WHAT NEEDS TO BE DONE: Go through the entries below line by line and count those containing "keep"; the answer is that count alone.

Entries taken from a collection
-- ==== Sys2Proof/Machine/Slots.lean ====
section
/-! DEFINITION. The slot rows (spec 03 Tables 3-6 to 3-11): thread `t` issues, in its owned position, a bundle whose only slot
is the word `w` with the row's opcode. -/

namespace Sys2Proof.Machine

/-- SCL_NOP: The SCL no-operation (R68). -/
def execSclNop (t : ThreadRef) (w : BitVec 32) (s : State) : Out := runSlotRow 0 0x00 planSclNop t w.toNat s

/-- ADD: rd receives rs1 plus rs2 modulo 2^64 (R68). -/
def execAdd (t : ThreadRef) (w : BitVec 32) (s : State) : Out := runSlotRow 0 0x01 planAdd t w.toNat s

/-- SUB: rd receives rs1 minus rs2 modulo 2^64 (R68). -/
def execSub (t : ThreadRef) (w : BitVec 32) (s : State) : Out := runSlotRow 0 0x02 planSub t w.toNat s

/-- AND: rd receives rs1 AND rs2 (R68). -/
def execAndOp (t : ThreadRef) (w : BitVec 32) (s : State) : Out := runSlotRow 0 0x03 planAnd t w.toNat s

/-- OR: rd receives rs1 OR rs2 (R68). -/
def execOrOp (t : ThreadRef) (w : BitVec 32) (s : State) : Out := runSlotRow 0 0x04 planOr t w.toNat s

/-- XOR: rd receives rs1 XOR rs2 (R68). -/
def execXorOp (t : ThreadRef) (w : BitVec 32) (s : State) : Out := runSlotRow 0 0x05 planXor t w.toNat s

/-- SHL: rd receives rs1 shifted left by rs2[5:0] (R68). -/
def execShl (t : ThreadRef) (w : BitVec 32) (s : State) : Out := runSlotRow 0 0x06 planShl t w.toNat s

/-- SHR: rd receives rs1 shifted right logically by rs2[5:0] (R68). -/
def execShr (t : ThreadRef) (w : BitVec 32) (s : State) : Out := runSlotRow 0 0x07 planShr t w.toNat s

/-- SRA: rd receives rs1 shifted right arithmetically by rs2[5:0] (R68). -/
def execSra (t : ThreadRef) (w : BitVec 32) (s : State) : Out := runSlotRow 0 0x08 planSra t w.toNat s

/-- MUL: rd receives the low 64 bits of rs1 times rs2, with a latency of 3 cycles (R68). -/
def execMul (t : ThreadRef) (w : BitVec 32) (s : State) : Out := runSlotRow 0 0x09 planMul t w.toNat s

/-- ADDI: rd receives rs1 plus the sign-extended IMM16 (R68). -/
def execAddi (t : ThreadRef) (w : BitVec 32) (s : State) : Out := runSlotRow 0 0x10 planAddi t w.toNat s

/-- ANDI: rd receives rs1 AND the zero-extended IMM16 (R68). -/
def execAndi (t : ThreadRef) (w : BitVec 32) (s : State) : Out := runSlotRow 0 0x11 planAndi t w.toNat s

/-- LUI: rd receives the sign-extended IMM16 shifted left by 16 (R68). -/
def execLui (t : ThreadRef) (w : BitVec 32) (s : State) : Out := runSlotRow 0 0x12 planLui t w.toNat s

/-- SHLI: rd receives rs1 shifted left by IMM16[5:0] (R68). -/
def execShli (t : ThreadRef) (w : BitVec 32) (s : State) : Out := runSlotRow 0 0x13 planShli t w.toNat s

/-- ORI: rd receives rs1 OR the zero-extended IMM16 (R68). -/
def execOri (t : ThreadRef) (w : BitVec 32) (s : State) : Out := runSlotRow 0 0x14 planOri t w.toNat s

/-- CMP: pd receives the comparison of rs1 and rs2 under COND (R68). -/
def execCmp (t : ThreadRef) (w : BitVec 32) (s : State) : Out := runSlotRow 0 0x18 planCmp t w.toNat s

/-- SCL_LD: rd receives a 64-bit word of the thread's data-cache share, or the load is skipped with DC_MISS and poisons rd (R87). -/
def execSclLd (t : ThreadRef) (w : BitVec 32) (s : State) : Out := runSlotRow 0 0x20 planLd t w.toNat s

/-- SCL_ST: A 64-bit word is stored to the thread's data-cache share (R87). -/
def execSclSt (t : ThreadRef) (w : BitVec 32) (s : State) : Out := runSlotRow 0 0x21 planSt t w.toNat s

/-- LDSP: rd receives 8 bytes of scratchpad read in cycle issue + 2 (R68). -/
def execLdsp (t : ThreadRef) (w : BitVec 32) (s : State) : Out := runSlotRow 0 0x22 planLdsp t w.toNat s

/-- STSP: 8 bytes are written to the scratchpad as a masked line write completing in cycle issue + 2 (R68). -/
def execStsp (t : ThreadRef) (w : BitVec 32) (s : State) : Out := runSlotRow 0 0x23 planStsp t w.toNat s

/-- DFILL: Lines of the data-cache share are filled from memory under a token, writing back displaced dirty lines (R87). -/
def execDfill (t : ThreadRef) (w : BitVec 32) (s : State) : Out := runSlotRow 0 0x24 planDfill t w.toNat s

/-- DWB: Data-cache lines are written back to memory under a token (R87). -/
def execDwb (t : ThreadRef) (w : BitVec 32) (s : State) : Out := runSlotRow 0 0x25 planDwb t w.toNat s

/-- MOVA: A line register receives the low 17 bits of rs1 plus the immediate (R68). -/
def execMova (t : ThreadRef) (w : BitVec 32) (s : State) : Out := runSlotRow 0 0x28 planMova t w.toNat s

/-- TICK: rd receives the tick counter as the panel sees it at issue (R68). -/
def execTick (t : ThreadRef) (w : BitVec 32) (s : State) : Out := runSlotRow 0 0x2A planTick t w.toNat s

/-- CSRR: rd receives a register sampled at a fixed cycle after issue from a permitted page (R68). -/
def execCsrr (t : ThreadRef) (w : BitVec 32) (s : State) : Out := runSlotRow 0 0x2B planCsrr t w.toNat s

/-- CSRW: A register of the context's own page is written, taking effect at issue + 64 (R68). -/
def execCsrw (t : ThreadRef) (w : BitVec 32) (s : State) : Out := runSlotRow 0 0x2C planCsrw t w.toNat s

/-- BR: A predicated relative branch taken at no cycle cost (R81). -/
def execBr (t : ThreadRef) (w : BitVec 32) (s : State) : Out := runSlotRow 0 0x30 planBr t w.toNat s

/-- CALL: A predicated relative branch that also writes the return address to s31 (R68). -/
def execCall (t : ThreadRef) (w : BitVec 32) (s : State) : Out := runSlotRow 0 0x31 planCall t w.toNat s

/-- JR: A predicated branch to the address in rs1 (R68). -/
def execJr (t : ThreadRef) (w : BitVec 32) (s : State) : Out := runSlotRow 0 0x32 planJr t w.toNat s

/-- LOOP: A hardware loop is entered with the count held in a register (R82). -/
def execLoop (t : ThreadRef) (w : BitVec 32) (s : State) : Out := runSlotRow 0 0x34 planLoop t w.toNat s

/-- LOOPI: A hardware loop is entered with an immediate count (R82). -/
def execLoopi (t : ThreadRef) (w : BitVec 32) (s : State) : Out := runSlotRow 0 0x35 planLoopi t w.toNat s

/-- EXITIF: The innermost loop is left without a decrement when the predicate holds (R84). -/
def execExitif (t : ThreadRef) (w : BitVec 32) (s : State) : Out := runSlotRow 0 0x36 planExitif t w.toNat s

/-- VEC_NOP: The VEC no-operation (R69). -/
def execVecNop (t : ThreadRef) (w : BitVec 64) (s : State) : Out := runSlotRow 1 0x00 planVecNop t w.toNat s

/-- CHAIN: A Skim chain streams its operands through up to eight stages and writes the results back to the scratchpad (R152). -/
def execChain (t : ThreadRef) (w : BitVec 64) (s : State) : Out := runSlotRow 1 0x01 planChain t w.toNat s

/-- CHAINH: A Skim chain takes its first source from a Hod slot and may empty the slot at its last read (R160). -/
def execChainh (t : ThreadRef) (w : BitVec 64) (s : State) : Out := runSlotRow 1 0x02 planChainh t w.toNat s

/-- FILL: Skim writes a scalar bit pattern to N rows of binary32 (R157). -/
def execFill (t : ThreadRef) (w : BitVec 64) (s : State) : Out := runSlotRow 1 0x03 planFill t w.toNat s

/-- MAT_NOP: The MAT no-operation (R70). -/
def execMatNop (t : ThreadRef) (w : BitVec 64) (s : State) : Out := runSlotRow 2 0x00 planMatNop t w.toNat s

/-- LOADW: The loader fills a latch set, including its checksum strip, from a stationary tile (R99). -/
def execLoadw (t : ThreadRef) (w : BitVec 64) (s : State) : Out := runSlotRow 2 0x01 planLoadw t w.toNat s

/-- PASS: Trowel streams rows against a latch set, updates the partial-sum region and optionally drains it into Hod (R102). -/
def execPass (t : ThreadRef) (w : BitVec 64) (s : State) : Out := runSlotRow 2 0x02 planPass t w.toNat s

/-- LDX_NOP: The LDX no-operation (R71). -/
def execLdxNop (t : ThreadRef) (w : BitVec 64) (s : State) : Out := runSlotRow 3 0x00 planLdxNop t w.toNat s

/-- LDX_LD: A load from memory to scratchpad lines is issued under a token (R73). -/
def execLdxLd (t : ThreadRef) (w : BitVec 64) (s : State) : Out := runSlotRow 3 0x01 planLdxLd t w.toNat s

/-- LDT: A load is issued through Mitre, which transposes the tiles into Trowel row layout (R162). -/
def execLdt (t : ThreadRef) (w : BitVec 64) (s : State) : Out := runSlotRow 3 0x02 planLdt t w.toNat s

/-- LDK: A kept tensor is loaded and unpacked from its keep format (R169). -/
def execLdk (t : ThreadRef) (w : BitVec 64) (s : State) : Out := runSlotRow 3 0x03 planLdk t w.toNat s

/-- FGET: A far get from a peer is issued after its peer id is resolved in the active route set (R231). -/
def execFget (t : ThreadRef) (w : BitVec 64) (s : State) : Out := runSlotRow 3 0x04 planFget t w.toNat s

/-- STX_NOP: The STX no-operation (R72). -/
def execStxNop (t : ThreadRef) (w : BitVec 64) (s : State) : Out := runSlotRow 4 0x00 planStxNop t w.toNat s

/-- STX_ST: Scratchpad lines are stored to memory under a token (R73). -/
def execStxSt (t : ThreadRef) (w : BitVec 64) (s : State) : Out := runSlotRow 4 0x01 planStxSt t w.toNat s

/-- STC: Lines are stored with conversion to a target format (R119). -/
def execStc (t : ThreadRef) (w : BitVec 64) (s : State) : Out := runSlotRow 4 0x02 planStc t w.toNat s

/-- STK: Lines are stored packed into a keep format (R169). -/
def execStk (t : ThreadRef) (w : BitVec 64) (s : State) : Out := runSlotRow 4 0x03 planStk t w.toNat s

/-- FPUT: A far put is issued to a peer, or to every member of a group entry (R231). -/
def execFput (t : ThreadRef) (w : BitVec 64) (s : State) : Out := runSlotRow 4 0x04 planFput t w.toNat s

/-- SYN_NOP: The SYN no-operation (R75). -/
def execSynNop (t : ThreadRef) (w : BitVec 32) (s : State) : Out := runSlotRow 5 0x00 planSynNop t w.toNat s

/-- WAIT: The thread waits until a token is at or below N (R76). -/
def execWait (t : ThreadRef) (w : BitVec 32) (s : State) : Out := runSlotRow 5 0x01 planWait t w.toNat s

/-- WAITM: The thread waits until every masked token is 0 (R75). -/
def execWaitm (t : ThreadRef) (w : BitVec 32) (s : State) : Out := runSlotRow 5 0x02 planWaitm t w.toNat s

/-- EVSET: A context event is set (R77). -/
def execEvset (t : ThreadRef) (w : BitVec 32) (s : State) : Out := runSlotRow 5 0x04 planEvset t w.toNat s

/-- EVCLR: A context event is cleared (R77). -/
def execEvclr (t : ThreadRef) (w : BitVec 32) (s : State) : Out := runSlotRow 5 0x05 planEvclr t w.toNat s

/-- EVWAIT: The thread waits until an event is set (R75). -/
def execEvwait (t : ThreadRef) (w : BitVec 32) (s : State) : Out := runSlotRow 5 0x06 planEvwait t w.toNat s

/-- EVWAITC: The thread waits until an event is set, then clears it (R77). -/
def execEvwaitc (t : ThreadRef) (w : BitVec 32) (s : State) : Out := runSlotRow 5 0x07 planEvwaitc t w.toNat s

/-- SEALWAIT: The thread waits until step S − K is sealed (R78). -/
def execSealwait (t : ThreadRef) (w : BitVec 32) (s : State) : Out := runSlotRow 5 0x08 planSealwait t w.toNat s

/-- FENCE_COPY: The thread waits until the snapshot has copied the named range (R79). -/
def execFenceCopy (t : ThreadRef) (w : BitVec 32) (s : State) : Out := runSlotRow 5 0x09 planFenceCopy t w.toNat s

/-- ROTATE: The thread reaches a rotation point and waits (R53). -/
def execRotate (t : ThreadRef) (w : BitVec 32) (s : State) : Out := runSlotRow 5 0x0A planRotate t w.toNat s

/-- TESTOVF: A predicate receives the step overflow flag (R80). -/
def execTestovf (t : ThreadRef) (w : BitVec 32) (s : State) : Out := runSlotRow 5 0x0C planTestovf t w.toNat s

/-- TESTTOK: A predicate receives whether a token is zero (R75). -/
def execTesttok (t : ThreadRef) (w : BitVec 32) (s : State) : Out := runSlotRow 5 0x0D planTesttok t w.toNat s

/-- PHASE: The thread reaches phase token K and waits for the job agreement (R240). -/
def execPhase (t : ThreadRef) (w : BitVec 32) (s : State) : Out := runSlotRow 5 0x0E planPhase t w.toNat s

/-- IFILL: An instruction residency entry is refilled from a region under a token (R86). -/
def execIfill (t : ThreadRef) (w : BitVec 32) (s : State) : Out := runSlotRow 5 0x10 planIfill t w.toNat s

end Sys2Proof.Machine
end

SOLUTION TO THIS EXERCISE: 2